The UTxO that we used (possibly mutated):

     Lookup utxo: {
             "31237cdb79ae1dfa7ffb87cde7ea8a80352d300ee5ac758a6cddd19d671925ec#455": {
                 "address": "addr_test1wpjstex8ajlkn8sp5lr8dsfkn9v2m2pfudmn9kzy6epyegqk5664m",
                 "datumhash": "1f4e83d60d16d6bc976fa8d1d1a7a43f2fef540e643cc3c2cb5cd2d0d5052f06",
...

And most importantly the details of the transaction that failed, including all the relevant pieces of data (inputs, outputs, scripts, datums, redeemers):

         Tx: "83ad5c518d4adacf84f5f8fb17e0f2d175a76ae88494966360cb2e96a939f260"
           Input set (4)
             - 31237cdb79ae1dfa7ffb87cde7ea8a80352d300ee5ac758a6cddd19d671925ec#455
             - 96b5f154b0afc62c6a91d756ee31dfc219d76c08ebd30341c198e7b22533745e#179
             - d9c38f56d9147ba5ce4a0b52456ef4594c46992b74051e462ab8275845345e98#996
             - fb3d635c7cb573d1b9e9bff4a64ab4f25190d29b6fd8db94c605a218a23fa9ad#140
           Outputs (1)
             total number of assets: 0
             - 34.056295 ₳
           Scripts (2)
             total size (bytes):  12917
             - ScriptHash "6505e4c7ecbf699e01a7c676c1369958ada829e37732d844d6424ca0"
             - ScriptHash "97b5cb76fd4dcccdfcff850abbe7bdc95d69f70b7eeb1a1c33135ebd"
           Datums (6)
           ...
             - SafeHash "59e610cce1fb1636a27bdc6e65c2bf373c829f6c726140dcedbffc5fc950af1c" -> DataConstr Constr 0 [Constr 0 [I (-13)],List [I 18446744073709551597,I 4,I 21]]
           Redeemers (4)
           ...
             - DataConstr Constr 0 []
             - DataConstr Constr 0 []
             - DataConstr Constr 0 []

Note that this report could be made more friendly by trying to decode some of the datums and redeemers as we usually know what their actual type in code is, and making the association between redeemers and inputs more immediate. But even in this somewhat crude form it provides a wealth of information that makes it straightforward to manifest the shortcomings in the validators.

Conclusion

We have applied this strategy to drive the development of the so-called “Happy Path” of the Hydra Head On-Chain Validation state machine, writing code for three different validators and five different transaction types. The early steps were a bit painful as applying mutations requires fiddling with the internals of a transaction in potentially complicated ways. It took us some time to define a good-enough set of “atomic” Mutations and some good generators and helper functions, but we already had most of the API covered thanks to previous work on implementing Direct chain interaction, but as with any framework-like effort, we were able to observe increasing returns over time: Defining new mutations for new types of transactions has become easier.

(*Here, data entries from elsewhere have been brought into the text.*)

/-- The word `withFetchWord` supplies is issued at the state before: using it up gives back the moves of `s`. -/
theorem step_withFetchWord (s : State) (nbits w : Nat) :
    step (s.withFetchWord nbits w) = issue (tableWord nbits w) s :=
  step_eq_makeMove (s := s.withFetchWord nbits w) rfl

/-- Settles O8: the step issues the word, and the issue runs what it decodes to. -/
theorem stepRunsTheDecodedCommand : Obligations.StepRunsTheDecodedCommand := by
  unfold Obligations.StepRunsTheDecodedCommand
  constructor
  · intro s w rest i hhost hdecode
    exact (step_eq_makeMove hhost).trans (issue_eq_exec (s := s.setHost rest) hdecode)
  · intro s n i hn hdecode
    rw [step_withFetchWord, tableWord_eq_ofNat hn]
    exact issue_eq_exec hdecode

/-! ## Reads (R55, R56) -/

theorem State.hostReadV_eq_bytes {s : State} {i : Nat} {x : List Byte} (h : s.v[i]? = some x) :
    s.hostReadV i = .bytes x := by
  simp only [State.hostReadV, h]

theorem State.hostReadP_eq_pcm {s : State} {i : Nat} {b : PcmBuffer} (h : s.p[i]? = some b) :
    s.hostReadP i = .pcm b := by
  simp only [State.hostReadP, h]

/-- A move that only answers `r` leaves the block as it is. -/
theorem step_eq_answer {s : State} {m : HostMove} {rest : List HostMove} {r : HostReply} (hhost : s.host = m :: rest)
    (hm : makeMove m (s.setHost rest) = .next ((s.setHost rest).answer r)) :
    step s = .next { s with host := rest, replies := s.replies ++ [r] } :=
  (step_eq_makeMove hhost).trans hm

/-- Settles O57: each read is a move that only answers, with what the state before it holds. -/
theorem hostReadsAnswerAndChangeNothing : Obligations.HostReadsAnswerAndChangeNothing := by
  unfold Obligations.HostReadsAnswerAndChangeNothing
  intro s rest
  refine ⟨fun i x hx hhost => ?readV, fun i b hb hhost => ?readP, fun hhost => step_eq_answer hhost rfl,
    fun hhost => step_eq_answer hhost rfl, fun hhost => step_eq_answer hhost rfl⟩
  case readV =>
    have hread : (s.setHost rest).hostReadV i = .bytes x := State.hostReadV_eq_bytes hx
    exact step_eq_answer hhost (by rw [makeMove, hread])
  case readP =>
    have hread : (s.setHost rest).hostReadP i = .pcm b := State.hostReadP_eq_pcm hb
    exact step_eq_answer hhost (by rw [makeMove, hread])

/-! ## Loads of a value buffer (R56, R57) -/

theorem loadVOk_iff (c : Params) (i : Nat) (x : List Nat) :
    loadVOk c i x = true ↔ i < c.nv ∧ x.length ≤ c.vcap ∧ ∀ b ∈ x, b ≤ 255 := by
  simp [loadVOk, and_assoc]

theorem State.hostLoadV_of_ok {s : State} {i : Nat} {x : List Nat} (h : loadVOk s.cfg i x = true) :
    s.hostLoadV i x = { s with v := s.v.set i (x.map (BitVec.ofNat 8)) } :=
  if_pos h

theorem State.hostLoadV_of_not_ok {s : State} {i : Nat} {x : List Nat} (h : ¬ loadVOk s.cfg i x = true) :
    s.hostLoadV i x = s :=
  if_neg h

theorem step_loadV {s t : State} {rest : List HostMove} {i : Nat} {x : List Nat} (hhost : s.host = .loadV i x :: rest)
    (ht : (s.setHost rest).hostLoadV i x = t) : step s = .next t := by
  rw [step_eq_makeMove hhost, makeMove, ht]

/-- The bytes stored are those loaded: none is above 255, so none is cut. -/
theorem map_toNat_map_ofNat {x : List Nat} (h : ∀ b ∈ x, b ≤ 255) :
    (x.map (BitVec.ofNat 8)).map BitVec.toNat = x := by
  have hbyte : ∀ b ∈ x, (BitVec.ofNat 8 b).toNat = b := fun b hb =>
    Nat.mod_eq_of_lt (Nat.lt_succ_of_le (h b hb))
  rw [List.map_map]
  exact (List.map_congr_left hbyte).trans x.map_id

/-! ## Loads of a PCM buffer (R56, R57) -/

theorem Channels.ofNat?_eq_some_iff (n : Nat) (ch : Channels) : Channels.ofNat? n = some ch ↔ ch.count = n := by
  constructor
  · unfold Channels.ofNat?
    split <;> rintro ⟨⟩ <;> rfl
  · rintro rfl
    exact ch.ofNat?_count

/-- The samples of a load that R57 lets through into a buffer of these channels. -/
def LoadableSamples (c : Params) (ch : Channels) (x : List Int) : Prop :=
  x.length ≤ c.pcap ∧ x.length % ch.count = 0 ∧ ∀ v ∈ x, -2 ^ 31 ≤ v ∧ v ≤ 2 ^ 31 - 1

/-- The buffer a load makes of its samples (R56). -/
def bufferOfSamples (ch : Channels) (res : Resolution) (x : List Int) : PcmBuffer :=
  { spc := x.length / ch.count, ch := ch, res := res, s := x.map wrap32 }

theorem loadedBuffer_eq_some_iff (c : Params) (n m : Nat) (x : List Int) (b : PcmBuffer) :
    loadedBuffer c n m x = some b ↔
      ∃ ch res, ch.count = n ∧ res.bits = m ∧ LoadableSamples c ch x ∧ bufferOfSamples ch res x = b := by
  simp only [← Channels.ofNat?_eq_some_iff, ← Resolution.ofNat?_eq_some_iff]
  cases hch : Channels.ofNat? n with
  | none => simp [loadedBuffer, hch]
  | some ch =>
    cases hres : Resolution.ofNat? m with
    | none => simp [loadedBuffer, hch, hres]
    | some res => simp [loadedBuffer, hch, hres, LoadableSamples, bufferOfSamples]

theorem State.hostLoadP_of_buffer {s : State} {i n m : Nat} {x : List Int} {b : PcmBuffer}
    (h : loadedBuffer s.cfg n m x = some b) (hi : i < s.cfg.np) :
    s.hostLoadP i n m x = { s with p := s.p.set i b } := by
  simp only [State.hostLoadP, h, if_pos hi]

theorem State.hostLoadP_eq_self {s : State} {i n m : Nat} {x : List Int}
    (h : ∀ b, loadedBuffer s.cfg n m x = some b → ¬ i < s.cfg.np) : s.hostLoadP i n m x = s := by
  unfold State.hostLoadP
  split
  next b hb => exact if_neg (h b hb)
  · rfl

theorem step_loadP {s t : State} {rest : List HostMove} {i n m : Nat} {x : List Int}
    (hhost : s.host = .loadP i n m x :: rest) (ht : (s.setHost rest).hostLoadP i n m x = t) : step s = .next t := by
  rw [step_eq_makeMove hhost, makeMove, ht]

/-- The samples stored are those loaded: each fits 32 signed bits, so none wraps. -/
theorem map_toInt_map_wrap32 {x : List Int} (h : ∀ v ∈ x, -2 ^ 31 ≤ v ∧ v ≤ 2 ^ 31 - 1) :
    (x.map wrap32).map BitVec.toInt = x := by
  have hsample : ∀ v ∈ x, (wrap32 v).toInt = v := fun v hv => by
    obtain ⟨hlo, hhi⟩ := h v hv
    exact BitVec.toInt_ofInt_eq_self (by decide) hlo (by omega)
  rw [List.map_map]
  exact (List.map_congr_left hsample).trans x.map_id

/-! ## The statements about loads -/

/-- Settles O55: the load goes through, and storing loses nothing of its elements. -/
theorem hostLoadsWriteTheBuffer : Obligations.HostLoadsWriteTheBuffer := by
  unfold Obligations.HostLoadsWriteTheBuffer
  constructor
  · intro s rest i x hhost hi hlen hbytes
    have hok : loadVOk s.cfg i x = true := (loadVOk_iff s.cfg i x).mpr ⟨hi, hlen, hbytes⟩
    exact ⟨_, map_toNat_map_ofNat hbytes, step_loadV hhost (State.hostLoadV_of_ok hok)⟩
  · intro s rest i ch res x hhost hi hlen hdvd hrange
    have hb : loadedBuffer s.cfg ch.count res.bits x = some (bufferOfSamples ch res x) :=
      (loadedBuffer_eq_some_iff ..).mpr ⟨ch, res, rfl, rfl, ⟨hlen, hdvd, hrange⟩, rfl⟩
    exact ⟨_, map_toInt_map_wrap32 hrange, step_loadP hhost (State.hostLoadP_of_buffer hb hi)⟩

Writing Plutus validators lends itself pretty well to this technique: * The “universe of discourse” is relatively complicated (Cardano transactions are large data structures with lot of moving parts) and can fail in subtle and/or surprising ways, especially because of indirect interactions between contracts, * It is somewhat self-contained and the validators’ code is in the end just a predicate over some more or less complex data types, * It benefits from adopting an “Adversarial” mindset, trying to find interesting changes that should not be disallowed.

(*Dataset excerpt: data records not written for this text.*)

-- ==== Sys2Proof/Machine/Dispatch.lean ====
section
/-! DEFINITION. The dispatcher: one arm per instruction (41_dispatch_and_loop.md R92). -/

namespace Sys2Proof.Machine

def exec (i : Instr) (s : State) : Host.Outcome State Fault Refusal :=
  match i with
  | .nop => Sys2Proof.Machine.execNop s
  | .hlt => Sys2Proof.Machine.execHlt s
  | .ret => Sys2Proof.Machine.execRet s
  | .call a => Sys2Proof.Machine.execCall a s
  | .jmp a => Sys2Proof.Machine.execJmp a s
  | .jeq a => Sys2Proof.Machine.execJeq a s
  | .jne a => Sys2Proof.Machine.execJne a s
  | .push a => Sys2Proof.Machine.execPush a s
  | .pop a => Sys2Proof.Machine.execPop a s
  | .pra a => Sys2Proof.Machine.execPra a s
  | .prn a => Sys2Proof.Machine.execPrn a s
  | .ldi a b => Sys2Proof.Machine.execLdi a b s
  | .ld a b => Sys2Proof.Machine.execLd a b s
  | .st a b => Sys2Proof.Machine.execSt a b s
  | .inc a => Sys2Proof.Machine.execInc a s
  | .dec a => Sys2Proof.Machine.execDec a s
  | .add a b => Sys2Proof.Machine.execAdd a b s
  | .sub a b => Sys2Proof.Machine.execSub a b s
  | .mul a b => Sys2Proof.Machine.execMul a b s
  | .and a b => Sys2Proof.Machine.execAnd a b s
  | .or a b => Sys2Proof.Machine.execOr a b s
  | .xor a b => Sys2Proof.Machine.execXor a b s
  | .not a b => Sys2Proof.Machine.execNot a b s
  | .shl a b => Sys2Proof.Machine.execShl a b s
  | .shr a b => Sys2Proof.Machine.execShr a b s
  | .cmp a b => Sys2Proof.Machine.execCmp a b s

end Sys2Proof.Machine
end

More generally, test-driving code using both mutations and properties seems to improve the quality of the “triangulation process” which TDD rests upon: QuickCheck generated counterexamples pinpoint exactly what’s missing in the code, which can be fixed straightforwardly even using “fakes”, but next run will find more counterexamples until enough coverage is reached.

I think this approach, while particularly well-suited to Plutus validators, has broader applicability on every development platform where there’s support for Property-Based Testing.